- [What is required]: Transcribe the entries, keeping every character the same.
________________________
-- ==== Sys2Proof/Machine/Ops.lean ====
section
/-! DEFINITION. The named operations over tables, memory, registers and contexts, the event log, and taking and leaving
a trap (R15–R17, R24, R79, R199–R201, R372). -/

namespace Sys2Proof

/-! ### Bits -/

/-- Bits hi..lo of a number. -/
def bits (x hi lo : Nat) : Nat := (x >>> lo) % 2 ^ (hi + 1 - lo)

/-- One bit of a number. -/
def bit (x i : Nat) : Bool := (x >>> i) % 2 == 1

/-- `sext(x, n)` of R9 on a natural. -/
def sextNat (x n : Nat) : Int := if x % 2 ^ n < 2 ^ (n - 1) then (x % 2 ^ n : Nat) else (x % 2 ^ n : Nat) - (2 : Int) ^ n

/-- `wrap(x, n)` of R9 as a natural. -/
def wrapInt (x : Int) (n : Nat) : Nat := (x % (2 : Int) ^ n).toNat


/-- Position and size of each tray of physical memory in the flat numbering. -/
def Space.code : Space → Nat
  | .dram => 0 | .scratch => 1 | .cluster => 2 | .die => 3 | .sync => 4

/-- Bytes of one memory of a space (R94, R95, R216, R286, R308). -/
def Space.size : Space → Nat
  | .dram => 0x40_0000 | .scratch => 0x8000 | .cluster => 0x20_0000 | .die => 0x200_0000 | .sync => 0x400_0000

/-- The physical number of a byte. -/
def Place.phys (p : Place) : Nat := p.space.code * 2 ^ 48 + p.owner * 2 ^ 26 + p.off

/-- Bank of a place (R94, R95, R216, R308); one engine for sync space. -/
def Place.bank (p : Place) : Nat :=
  match p.space with
  | .dram => bits p.off 21 19
  | .scratch => bits p.off 7 5
  | .cluster => bits p.off 6 5
  | .die => bits p.off 8 5
  | .sync => 0

/-- Two places with one home (R269). -/
def Place.sameHome (p q : Place) : Bool := p.space == q.space && p.owner == q.owner && p.bank == q.bank

/-- Two runs of bytes that share a byte. -/
def Place.overlaps (p : Place) (n : Nat) (q : Place) (m : Nat) : Bool :=
  p.space == q.space && p.owner == q.owner && decide (p.off < q.off + m) && decide (q.off < p.off + n)


/-! ### Header bits (R220) -/

/-- The header flit of R220 as four dwords, lowest first. -/
def PktKind.code : PktKind → Nat
  | .data => 0 | .marker => 1 | .fence => 2 | .memReq => 4 | .memRep => 5 | .syncReq => 6 | .syncRep => 7
  | .pairReq => 8 | .pairRep => 9 | .mgmt => 10 | .migrate => 12 | .reserved k => k

def Dir.code : Dir → Nat
  | .n => 0 | .e => 1 | .s => 2 | .w => 3

def Run.code (r : Run) : Nat :=
  r.dir.code * 2 ^ 14 + (if r.bump then 2 ^ 13 else 0) + (if r.pair then 2 ^ 12 else 0) + r.len % 1024

def runsNat : List Run → Nat
  | [] => 0
  | r :: t => r.code + 2 ^ 16 * runsNat t

def b2n (b : Bool) : Nat := if b then 1 else 0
________________________
- [Solution to the exercise]:
-- ==== Sys2Proof/Machine/Ops.lean ====
section
/-! DEFINITION. The named operations over tables, memory, registers and contexts, the event log, and taking and leaving
a trap (R15–R17, R24, R79, R199–R201, R372). -/

namespace Sys2Proof

/-! ### Bits -/

/-- Bits hi..lo of a number. -/
def bits (x hi lo : Nat) : Nat := (x >>> lo) % 2 ^ (hi + 1 - lo)

/-- One bit of a number. -/
def bit (x i : Nat) : Bool := (x >>> i) % 2 == 1

/-- `sext(x, n)` of R9 on a natural. -/
def sextNat (x n : Nat) : Int := if x % 2 ^ n < 2 ^ (n - 1) then (x % 2 ^ n : Nat) else (x % 2 ^ n : Nat) - (2 : Int) ^ n

/-- `wrap(x, n)` of R9 as a natural. -/
def wrapInt (x : Int) (n : Nat) : Nat := (x % (2 : Int) ^ n).toNat


/-- Position and size of each tray of physical memory in the flat numbering. -/
def Space.code : Space → Nat
  | .dram => 0 | .scratch => 1 | .cluster => 2 | .die => 3 | .sync => 4

/-- Bytes of one memory of a space (R94, R95, R216, R286, R308). -/
def Space.size : Space → Nat
  | .dram => 0x40_0000 | .scratch => 0x8000 | .cluster => 0x20_0000 | .die => 0x200_0000 | .sync => 0x400_0000

/-- The physical number of a byte. -/
def Place.phys (p : Place) : Nat := p.space.code * 2 ^ 48 + p.owner * 2 ^ 26 + p.off

/-- Bank of a place (R94, R95, R216, R308); one engine for sync space. -/
def Place.bank (p : Place) : Nat :=
  match p.space with
  | .dram => bits p.off 21 19
  | .scratch => bits p.off 7 5
  | .cluster => bits p.off 6 5
  | .die => bits p.off 8 5
  | .sync => 0

/-- Two places with one home (R269). -/
def Place.sameHome (p q : Place) : Bool := p.space == q.space && p.owner == q.owner && p.bank == q.bank

/-- Two runs of bytes that share a byte. -/
def Place.overlaps (p : Place) (n : Nat) (q : Place) (m : Nat) : Bool :=
  p.space == q.space && p.owner == q.owner && decide (p.off < q.off + m) && decide (q.off < p.off + n)


/-! ### Header bits (R220) -/

/-- The header flit of R220 as four dwords, lowest first. -/
def PktKind.code : PktKind → Nat
  | .data => 0 | .marker => 1 | .fence => 2 | .memReq => 4 | .memRep => 5 | .syncReq => 6 | .syncRep => 7
  | .pairReq => 8 | .pairRep => 9 | .mgmt => 10 | .migrate => 12 | .reserved k => k

def Dir.code : Dir → Nat
  | .n => 0 | .e => 1 | .s => 2 | .w => 3

def Run.code (r : Run) : Nat :=
  r.dir.code * 2 ^ 14 + (if r.bump then 2 ^ 13 else 0) + (if r.pair then 2 ^ 12 else 0) + r.len % 1024

def runsNat : List Run → Nat
  | [] => 0
  | r :: t => r.code + 2 ^ 16 * runsNat t

def b2n (b : Bool) : Nat := if b then 1 else 0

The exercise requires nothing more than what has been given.